My first long motorcycle trip was in 1977. I rode 5,300 miles on my nearly new KZ-900. I went from Colorado to New Jersey, returning through New York, Ontario, Michigan, Wisconsin, and Minnesota. Along the way I had flat tires and a dead battery. But I was never stranded.
In upstate NY I had to replace a poorly wearing front tire in the parking lot of a motorcycle shop. Later that day I got a rear flat just outside of Lake Placid. Those were the days of tube tires, so I carried spare tubes and a few patches inside the fairing. Those Vetter Windjammer fairings had enormous storage space inside.
To inflate both tires I used a 'spark plug inflator'. These consisted of a hose with a fitting for your valve stem on one end, and an air intake and pump on the other. You threaded the pump into a spark plug hole and ran the engine at idle. A diaphragm and one-way valve made sure you inflated the tire with fresh air, not fuel. It worked very well and inflated a tire in a minute or so. The device is shown below, and still sits in my garage.

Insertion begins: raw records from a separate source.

-- ==== Sys2Proof/Tests/Slice0.lean ====
section
/-! SUPPORT. The model's own tests, each one step or one function on a small state: for every statement a witness that its
hypotheses can be met, one clause after the other; for every check of `WellFormed` a term that it refuses; and a few numbers from
the worked examples of the spec. -/

set_option Elab.async false
set_option linter.unusedVariables false
set_option maxRecDepth 4000

namespace Sys2Proof.Machine

/-! ### Small states -/

/-- A block whose registers all read zero. -/
def z : State := { State.reset with regs := [] }

/-- A block in HOLD. -/
def on : State := z.fput F.POWER_STATUS_MODE 1

def zImg : State := (z.fput F.CAT_STATUS_SHADOW 4).catMod (fun c => { c with shadow := refImage })
def zIn : State := ((z.fput F.INGEST_GEOM_CHANNELS 1).fput F.INGEST_GEOM_INPUTS 32).ingMod (fun g =>
  { g with blks := [{ slot := 0, b := 0 }] })
def zCl : State := z.ingMod (fun g => { g with blks := [{ slot := 0, b := 0, closed := true }] })
def zRel : State := z.ingMod (fun g => { g with blks := [{ slot := 0, b := 0, closed := true, released := true }] })
def zGen : State := (((z.fput F.INGEST_GEOM_CHANNELS 1).fput F.INGEST_GEOM_INPUTS 32).fput F.POWER_STATUS_MODE 5).fput F.POWER_GEN_CFG_EN 1
def zA0 : State := (((((z.fput F.INGEST_GEOM_CHANNELS 1).fput F.INGEST_GEOM_INPUTS 32).wrN R.INGEST_DWELL 128).fput F.ARRAY_GEOM_T 128).fput F.ARRAY_GEOM_SHAPE 1).fput (F.ARRAY_PMAP_STATE 0) 1
def zA : State := zA0.arrMod (fun a =>
  { a with plan := { roles := [1], wings := [{ tiles := [0], blocks := [0] }], cfg := zA0.regs }, runs := [{ id := 1, m := 0, parts := [⟨0, 1, 1, 0, true⟩] }], tiles := [(0, { run := 1 })] })
def zT (f : TileSt → TileSt) : State := zA.arrMod (fun a => { a with tiles := [(0, f { run := 1 })] })
def ordOf (op : Nat) : QOrd := { word := BitVec.ofNat 128 (op * 2 ^ 124), run := 9 }
def zI : Integ := { id := 1, a := 0, bank := 0, cfg := [] }
def zAcc (f : AccumSt → AccumSt) : State := zA.accMod f
def zSp : Sums := { ord := { word := 0x30000000000000000000000000000000#128, run := 1 } }
def zHeld : HeldBlk := { slot := 0, b := 0, refNs := 0, part := false, gen := false }
def zSet : State := ((((z.wrN (R.BEAM_SET_VOLT 0) 1).fput (F.ARRAY_PMAP_STATE 0) 1)).arrMod (fun a =>
  { a with plan := { a.plan with roles := [2], recs := [⟨0, 0, 0, 1, 1⟩] }, tiles := [(0, { readable := [(zHeld, 0)] })] }))
def zC : State := (((z.fput F.CHAIN_STATUS_UP_STATE 5).fput F.CHAIN_STATUS_DN_STATE 5).fput F.CHAIN_VERSION_VERSION 2).chMod (fun c =>
  { c with peers := [(0, [3]), (1, [3])] })
def zMem : State := zC.fput F.CHAIN_STATUS_ENUM_STATE 1
def zMemA : State := zMem.fput F.CHAIN_ADDR_VALID 1
def zHead : State := ((zC.fput F.CHAIN_STATUS_HEAD 1).fput F.CHAIN_STATUS_SWEEP 1).fput F.CHAIN_STATUS_CMD_BUSY 1
def msgIn (p typ : Nat) (body : List Byte) : List Byte := Msg.bytes ⟨zC.msgVersion p typ, typ, 7, 3, 5, 0, body⟩
def zMb : State := ((((z.fput F.CORE_LEASE_OWNER 1).wrN (R.MBOX_D_POST_CPL 0 0) 0xFFFFFFFF).fput (F.MBOX_CFG_X_MASTER0 0) 20).fput (F.MBOX_CFG_X_MASTER1 0) 31)
def zNot : State := ((zMb.fput (F.MBOX_D_STATE_STATE 0 0) 1).fput (F.MBOX_D_STATE_STATE 0 1) 1).fput (F.MBOX_CFG_ACK_TIMEOUT 0) 5
def zAckd : State := zC.fput (F.MBOX_D_STATE_STATE 40 1) 1
def zGap : State := ((z.fput F.CAT_STATUS_SHADOW 6).catMod (fun c => { c with acc := some (0, 0) }))
def zStep (n : Nat) : State := (z.fput F.BOOT_STATUS_STEP n).bootMod (fun b => { b with begun := true })
def zAcceded : State := (on.fput F.CAT_STATUS_SHADOW 5).catMod (fun c => { c with acc := some (0, 0) })
def zIrq : State := (on.fput F.CORE_STATUS_ROLE_A 4).irqMod (fun i => { i with st := [(2048, 1)] })
def rq : HReq := { cls := 3, rank := 3, src := 1, tag := 2, hint := true, wr := false, off := 0, data := [none], pc := 0, bank := 0, row := 0 }
def zRq : State := z.hbmMod (fun h => { h with reqs := [rq] })
def zGoodA : State := ((on.fput F.CORE_STATUS_ROLE_A 3).fput F.CORE_STATUS_GOOD_A 1).wrN (R.CORE_HEALTH 0) 0xFFFF0000
def zL : State := (((on.fput F.CORE_LEASE_OWNER 1).fput F.CORE_STATUS_ROLE_A 4).fput F.CORE_STATUS_FAILOVER 1)
def zGoodB : State := ((zL.fput F.CORE_STATUS_ROLE_B 3).fput F.CORE_STATUS_GOOD_B 1).wrN (R.CORE_HEALTH 1) 0xFFFF0000
def zFw : State := (on.fput F.HOSTIF_FW_STATUS_STATE 1)
def zRun : State := ((z.fput F.BOOT_STATUS_STATE 1).fput F.POWER_STATUS_PROG_OK 1)
def zMg : State := ((on.fput F.MGMT_CTRL_EN 1).fput F.MGMT_STATUS_LINK 1)
def zSn : State := ((z.fput F.SNAP_STATUS_PENDING 1))
def dD : DmaDesc := dmaDesc 0 ([0x80#8, 0x7f#8] ++ [0#8, 0x80#8] ++ List.replicate 8 0#8 ++ [64#8] ++ List.replicate 15 0#8 ++ [1#8, 0x10#8, 0#8, 1#8])
def dH : DmaDesc := { dD with src := hostWin, dst := hostWin + 4096 }
def zD (st : Nat) : State := (z.fput (F.DMA_CH_STATUS_STATE 3) st).fput (F.DMA_CH_CTRL_ENABLE 3) 1
def zRing : State := ((zD 7).fput (F.DMA_CH_RING_HI_SIZE 3) 1).wrN (R.DMA_CH_RING_LO 3) 0x1000000
def zHw (st : Nat) : State := (((zD st).fput (F.DMA_CH_RING_HI_SIZE 3) 1).fput (F.DMA_CH_RING_HI_ADDR_HI 3) 0x80).wrN R.HOSTIF_STATUS 0x200000
def zRd : State := ((zHw 3).chMod' 3 (fun c => { c with desc := some dH, rd := 64, reads := [(0, 64)] }))
def tx0 : Txn := { m := 0, id := 0, qos := 0, hint := false, wr := false, addr := 0, tgt := 0, data := [none] }
def zTx : State := z.matMod (fun x => { x with txns := [tx0] })
def zE : State := on.fput (F.CLOVE_STATUS_STATE 0) 1
def zK : State := on.fput F.CORE_STATUS_ROLE_A 4
def zEx : State := zE.setA (.clove 0) 0 0x10000#40
def zTr : State := zE.mpMod 2 (fun p => { p with storeErr := some 4 })
def zBm : State := ((zE.setA (.clove 0) 0 0x10000#40).setA (.clove 0) 1 0x400000000#40).setG (.clove 0) 1 64#32
def zBits : DBits := ⟨0, 0, 0, 0, 0, 0, 0, false, false, 1, false, false, true, true⟩
def zDs : State := ((zE.setA (.clove 0) 0 0x10000#40).setA (.clove 0) 4 0x30000#40).setA (.clove 0) 6 0x50000#40

/-! ### The hypotheses of every statement, clause by clause, hold somewhere -/

theorem witness_RegisterAccessByCode :
    (fun (m : Fin 21) (a : Nat) (v : Word) (r : RegRow) (s : State) => s.regOpen a = true ∧ ¬ (0x1B0000 ≤ canonReg a ∧
      canonReg a < 0x1C0000) ∧ regRow (canonReg a) = some r ∧ r.acc ≠ .rwa ∧
      s.writeSpecial m.val (canonReg a) v = none) 0 0x20 5#32 (⟨0x20, [], .rw, 0xFFFFFFFF, 0x0, 0x0⟩) on
    ∧ (fun (m : Fin 21) (a : Nat) (s : State) => s.regOpen a = true ∧ ¬ (0x1B0000 ≤ canonReg a ∧ canonReg a < 0x1C0000) ∧
      (regRow (canonReg a)).map RegRow.acc = some .rc ∧ s.hidden (canonReg a) = false) 0 0x100A0 on
    ∧ (fun (m : Fin 21) (a : Nat) (s : State) => s.regOpen a = true ∧ ¬ (0x1B0000 ≤ canonReg a ∧ canonReg a < 0x1C0000) ∧
      (regRow (canonReg a)).map RegRow.acc = some .rc ∧ s.hidden (canonReg a) = true) 0 (R.INGEST_IN_EXCISED 4095) on := by
  refine ⟨?_, ?_, ?_⟩
  · decide +kernel
  · decide +kernel
  · decide +kernel

theorem witness_TimeCommandsSteer :
    (fun (s : State) => s.fbit F.TIME_STATE_SLEWING = true ∧ s.time.slewLeft = 0) (z.fput F.TIME_STATE_SLEWING 1)
    ∧ (fun (s : State) => s.fget F.TIME_STATE_STATE = 1 ∧ s.asleep = false) (z.fput F.TIME_STATE_STATE 1)
    ∧ (fun (s : State) => s.fget F.TIME_STATE_STATE = 3 ∧
      s.holdLimit ≤ s.rdN R.TIME_HOLD_SECONDS) (z.fput F.TIME_STATE_STATE 3)
    ∧ (fun (s : State) => s.fget F.TIME_STATE_STATE = 1 ∧ s.nextUsable s.activeSrc = none) (z.fput F.TIME_STATE_STATE 1)
    ∧ (fun (c a : Nat) (s : State) => s.candidate = some c ∧ s.activeSrc = some a ∧ s.fbit F.TIME_CTRL_REVERTIVE = true ∧
      s.slotOf c < s.slotOf a ∧
      s.asleep = false) 0 1 (((((z.wr R.TIME_PRIO 0x8180#32).fput (F.TIME_SRC_STATUS_QUALIFIED 0) 1).fput F.TIME_STATE_ACTIVE 1).fput F.TIME_STATE_ACTIVE_VALID 1).fput F.TIME_CTRL_REVERTIVE 1) := by
  refine ⟨?_, ?_, ?_, ?_, ?_⟩
  · decide +kernel
  · decide +kernel
  · decide +kernel
  · decide +kernel
  · decide +kernel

In Michigan one morning my battery was dead. Upon inspection I found it to be completely dry. I filled it with water to no avail, and later discovered a bad diode on the rectifier board that overcharged it.
But that didn't interrupt my trip. Some of those early bikes with electric start also had a kick starter, partly because traditional bikers didn't trust that new tech stuff. So I continued my trip through Upper MI, WI, MN, and NE using the kick starter. The bike ran just fine.